Data Best Practices for the New Year

Happy New Year, OUE! As we stride enthusiastically (or reluctantly) into 2025, it’s a great time to review best practices for working with the various types of data we encounter in our work. We need all sorts of data to do our work well, and a healthy data environment is crucial to supporting and informing our work in OUE and beyond. Several best practices and resources to support them are highlighted below. As always, don’t hesitate to reach out to the OUE Research team (molly.weeks@duke.edu) with questions and for consultation. We’re here to help!

  1. Know the sensitivity of your data according to Duke’s Data Classification Standard

    In our work as academic professionals, many of us regularly work with student records data that are protected by the Family Educational Rights and Privacy Act, or FERPA. Helpful information and a tutorial about understanding FERPA are available here. FERPA-protected data are considered “sensitive” under the Duke Data Classification standard, but other data we work with may be considered “restricted,” or, in rare cases, “public.”
     
  2. Store and transfer data in Duke-approved settings according to their sensitivity

    Once you know the classification of the data you’re working with, be sure to store and transfer those data using approved Duke services.
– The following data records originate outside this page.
def core (s : State) (k : Nat) : Core := get {} s.cores k
def die (s : State) (k : Nat) : Die := get {} s.dies k
def tenant (s : State) (k : Nat) : Tenant := get {} s.tenants k
def queue (s : State) (k : Nat) : Queue := get {} s.queues k
def slice (s : State) (k : Nat) : Slice := get {} s.slices k
def setCore (s : State) (k : Nat) (v : Core) : State := { s with cores := store s.cores k v }
def setDie (s : State) (k : Nat) (v : Die) : State := { s with dies := store s.dies k v }
def setTenant (s : State) (k : Nat) (v : Tenant) : State := { s with tenants := store s.tenants k v }
def setQueue (s : State) (k : Nat) (v : Queue) : State := { s with queues := store s.queues k v }
def setSlice (s : State) (k : Nat) (v : Slice) : State := { s with slices := store s.slices k v }
def setCohort (s : State) (k : Nat) (v : Cohort) : State := { s with cohorts := store s.cohorts k v }
def setGroup (s : State) (k : Nat) (v : Group) : State := { s with groups := store s.groups k v }
def setLaunch (s : State) (k : Nat) (v : Launch) : State := { s with launches := store s.launches k v }
def onCore (s : State) (k : Nat) (f : Core → Core) : State := s.setCore k (f (s.core k))
def onDie (s : State) (k : Nat) (f : Die → Die) : State := s.setDie k (f (s.die k))
def onTenant (s : State) (k : Nat) (f : Tenant → Tenant) : State := s.setTenant k (f (s.tenant k))
def onQueue (s : State) (k : Nat) (f : Queue → Queue) : State := s.setQueue k (f (s.queue k))
def onSlice (s : State) (k : Nat) (f : Slice → Slice) : State := s.setSlice k (f (s.slice k))
def onCohort (s : State) (k : Nat) (f : Cohort → Cohort) : State := { s with cohorts := updateKey s.cohorts k f }
def onGroup (s : State) (k : Nat) (f : Group → Group) : State := { s with groups := updateKey s.groups k f }
def onLaunch (s : State) (k : Nat) (f : Launch → Launch) : State := { s with launches := updateKey s.launches k f }
/-- The generation of a launch slot (R190). -/
def gen (s : State) (slot : Nat) : BitVec 16 := get 0 s.gens slot
/-- The next free value's number, and the state that has drawn it. -/
def drawn (s : State) : Nat × State := (s.draw, { s with draw := s.draw + 1 })

end State

/-! ## Physical memory -/

/-- An error record for Anvil (R40, R102, R464). -/
def addError (s : State) (e : ErrorRec) : State :=
  let s := if e.fatal && decide (5 ≤ e.place) && decide (e.core < Config.coreCount) then
      s.onCore e.core (fun C => { C with errs := C.errs + 1 }) else s
  { s with anvil := { s.anvil with errs := s.anvil.errs ++ [e],
                                   uncorr := if e.fatal then s.anvil.uncorr + 1 else s.anvil.uncorr } }

/-- The core number of what is done by no core (R464). -/
def noCore : Nat := 0xFFFF

/-- A physical address with this package's own number taken as local; the number 1,023 is no package's (R17). -/
def canonPa (s : State) (pa : Nat) : Nat :=
  if pa / 2 ^ 50 == 2 && bitsOf pa 49 40 == s.link.pkgid && s.link.pkgid != 1023 then pa % 2 ^ 40 else pa

/-- Where an address lies (R17). -/
inductive Place where
  | hbm | system | remote (pkg : Nat) | none
  deriving DecidableEq, Repr

/-- The target of a physical address (R17). -/
def placeOf (s : State) (pa : Nat) : Place :=
  match pa / 2 ^ 50 with
  | 0 => if bitsOf pa 49 40 == 0 then .hbm else .none
  | 1 => .system
  | 2 => let p := bitsOf pa 49 40
         if p == 1023 then .none else if p == s.link.pkgid then .hbm else .remote p
  | _ => .none

/-- An uncorrectable error found in memory (R102). -/
def memError (s : State) (core tenant pa : Nat) : State :=
  if placeOf s pa != .hbm then s
  else if (s.slice (homeSlice pa)).bad.contains (pa / 64) then addError s ⟨2, true, sliceDie (homeSlice pa), tenant, core, pa⟩
  else addError s ⟨1, true, 4, tenant, core, pa⟩

/-- Whether a range of bytes, aligned to its size, touches a range that R17 reserves. -/
def reservedPa (pa : Nat) : Bool :=
  match pa / 2 ^ 50 with
  | 0 => bitsOf pa 49 40 != 0
  | 1 => false
  | 2 => bitsOf pa 49 40 == 1023
  | _ => true

/-- One byte of memory. -/
def readByte (s : State) (pa : Nat) : Byte := get 0 s.mem pa

/-- n bytes of memory. -/
def readMem (s : State) (pa n : Nat) : List Byte := bytesAt s.mem pa n

/-- Whether requests wait for a port that is being retrained: none is up, and one has been retrained for at most 100 µs (R466). -/
def linkWaits (s : State) : Bool :=
  s.link.portup == 0 && s.link.retrain.any (fun p => decide (s.clk ≤ p.2 + Config.msClk / 10))

/-- A package cannot be reached (R455, R466). -/
def unreachable (s : State) (pkg : Nat) : Bool :=
  !s.link.len || s.link.pkgid == 1023 || !(get 0 s.link.dommap (pkg / 64)).getLsbD (pkg % 64) || (s.link.portup == 0 && !linkWaits s)

/-- Whether an access to an address cannot leave the device. -/
def cutOff (s : State) (pa : Nat) : Bool :=
  match placeOf s pa with
  | .remote p => unreachable s p
  | .none => true
  | _ => false

/-- Whether the target of an address answers: its die is not being reset, and no port to it is being retrained (R466). -/
def homeReady (s : State) (pa : Nat) : Bool :=
  match placeOf s pa with
  | .hbm => !(s.die (sliceDie (homeSlice pa))).inReset
  | .remote p => unreachable s p || !linkWaits s
  | _ => true

/-- Whether some accesses wait (R466). -/
def anyWait (s : State) : Bool := s.dies.any (·.2.inReset) || linkWaits s

/-- Whether an access of n bytes must wait for its target (R466). -/
def spanWaits (s : State) (pa n : Nat) : Bool :=
  anyWait s && (List.range ((pa % 64 + n + 63) / 64)).any (fun i => !homeReady s (pa / 64 * 64 + 64 * i))

/-- Whether a range touches a line that holds an uncorrectable error. -/
def rangeBad (s : State) (pa n : Nat) : Bool :=
  s.badLines.any (fun l => decide (l * 64 < pa + n) && decide (pa < l * 64 + 64))

/-- Whether cells hold every byte of a 64-byte line. -/
def coversLine (cs : List Host.Cell) (l : Nat) : Bool :=
  (List.range 64).all (fun i => cs.any (fun c => c.1 == l * 64 + i))

/-- Memory after one write request (R503): a request that may mend and holds all of a bad line mends it, any other leaves it bad
and is reported. -/
def applyCells (s : State) (core tenant : Nat) (cs : List Host.Cell) (mend : Bool := true) : State :=
  let ls := dedup (cs.map (fun c => c.1 / 64))
  let whole := fun l => ls.contains l && mend && coversLine cs l
  let partly := s.badLines.filter (fun l => ls.contains l && !whole l)
  let s := partly.foldl (fun s l => memError s core tenant (l * 64)) s
  { s with mem := writeCells s.mem cs, badLines := s.badLines.filter (fun l => !whole l) }

/-- A request of a tenant that leaves the module: the package's key goes with it, or the requester ID of the tenant's function
(R452, R454). It reads n bytes, or writes cells. -/
def leaves (s : State) (tenant pa n : Nat) (cs : List Host.Cell) : State :=
  match placeOf s pa with
  | .system => { s with sysOut := s.sysOut ++ [⟨(s.tenant tenant).vf, pa % 2 ^ 50, n, cs⟩] }
  | .remote p => { s with link := { s.link with out := s.link.out ++ [⟨p, (s.tenant tenant).tldkey, pa % 2 ^ 40, n, cs⟩] } }
  | _ => s

/-- An answer to another package (R456, R457). -/
def replyTo (s : State) (pkg status : Nat) (data : List Byte) : State :=
  { s with link := { s.link with replies := s.link.replies ++ [⟨pkg, status, data⟩] } }

/-- The answer to a future request reaches the cohort, or the package that asked (R82, R457). -/
def answerFuture (s : State) (q : FutReq) (status : Nat) (value : Dword) : State :=
  match q.pkg with
  | some p => replyTo s p (if status == 0 then 0 else 3) (if status == 0 then leBytes (if q.w64 then 8 else 4) value.toNat else [])
  | none => s.onCohort q.c (fun c => { c with pend := c.pend.map (fun p =>
    if p.tag = q.tag && p.future then { p with answer := some (status, value), waits := 0 } else p) })

/-- The state of a future cell (R81). -/
def cellState (s : State) (pa : Nat) : Nat := leNat (readMem s (pa + 8) 8)
/-- The value of a future cell. -/
def cellValue (s : State) (pa : Nat) : Dword := BitVec.ofNat 64 (leNat (readMem s pa 8))

/-- Whether a write touches a future cell. -/
def touchesCell (cs : List Host.Cell) (pa : Nat) : Bool := cs.any (fun c => decide (pa ≤ c.1) && decide (c.1 < pa + 16))

/-- The fault of a result whose data is bad (R102). -/
def badData (p : Pending) (va : Dword) : FaultInfo :=
  { code := 7, src := if p.scalar then 0 else 1, xpc := p.spc, xlw := p.xlw, lo := va.setWidth 32, hi := (va >>> 32).setWidth 32 }

/-- A future request that meets an uncorrectable error (R102): its cohort, or the package that asked, gets the error. -/
def failFuture (s : State) (q : FutReq) : State :=
  match q.pkg with
  | some p => replyTo s p 2 []
  | none => s.onCohort q.c (fun c => { c with pend := c.pend.map (fun p =>
    if p.tag = q.tag && p.future then { p with bad := some (badData p p.va), waits := 0 } else p) })

/-- The held requests whose cell a write has filled, or has left unreadable, in arrival order (R82, R102). -/
def filledBy (s : State) (cs : List Host.Cell) : List (Nat × FutReq) :=
  (dedup (cs.map (fun c => homeSlice c.1))).flatMap (fun k =>
    ((s.slice k).held.filter (fun q => touchesCell cs q.pa && (rangeBad s q.pa 16 || cellState s q.pa != 0))).map (fun q => (k, q)))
Controlled-access cloud services such as Duke Box and Duke’s instance of Microsoft One Drive are approved for the storage and transfer of sensitive data and provide a great mechanism for storing and sharing data of any classification securely. Your computer desktop is not generally a secure place to store data, and e-mail is not a secure mechanism for data-sharing.
     
  3. Wherever possible, work with and store deidentified data, and report aggregated, as opposed to individual-level, data

    In many cases, access to personally identifiable information is integral to our work. In other cases, we don’t need or want to know which data come from which individuals. A great principle for protecting privacy and confidentiality is to work with data that have the least amount of identifiable information possible. When it’s not necessary to know the identity of individuals, we recommend removing unique identifiers (such as name, e-mail address, netID Duke unique ID, or EmplID), or not collecting unique identifiers in the first place.

    Beyond direct identifiers, it can be helpful to consider whether other pieces of information, alone or in combination, can be used to deduce the identity of an individual (often referred to in research settings as deductive disclosure). Considering deductive disclosure risk is especially relevant when reporting deidentified individual-level or aggregated data to broader audiences (for information about reducing risk of deductive disclosure in a research setting, see https://www.icpsr.umich.edu/web/pages/DSDR/disclosure.html).
     
  4. Delete temporary files after downloading data from the web (e.g., Qualtrics)

    When downloading data from Duke services on the web, such as Qualtrics, a temporary version of the data file is saved locally on your machine in a temporary or downloads (or similar) folder, which is not a secure location. A best practice is to delete all temporary instances of data files from your machine and empty the recycling bin or trash folder to make sure no local copies of the dataset are saved on your machine.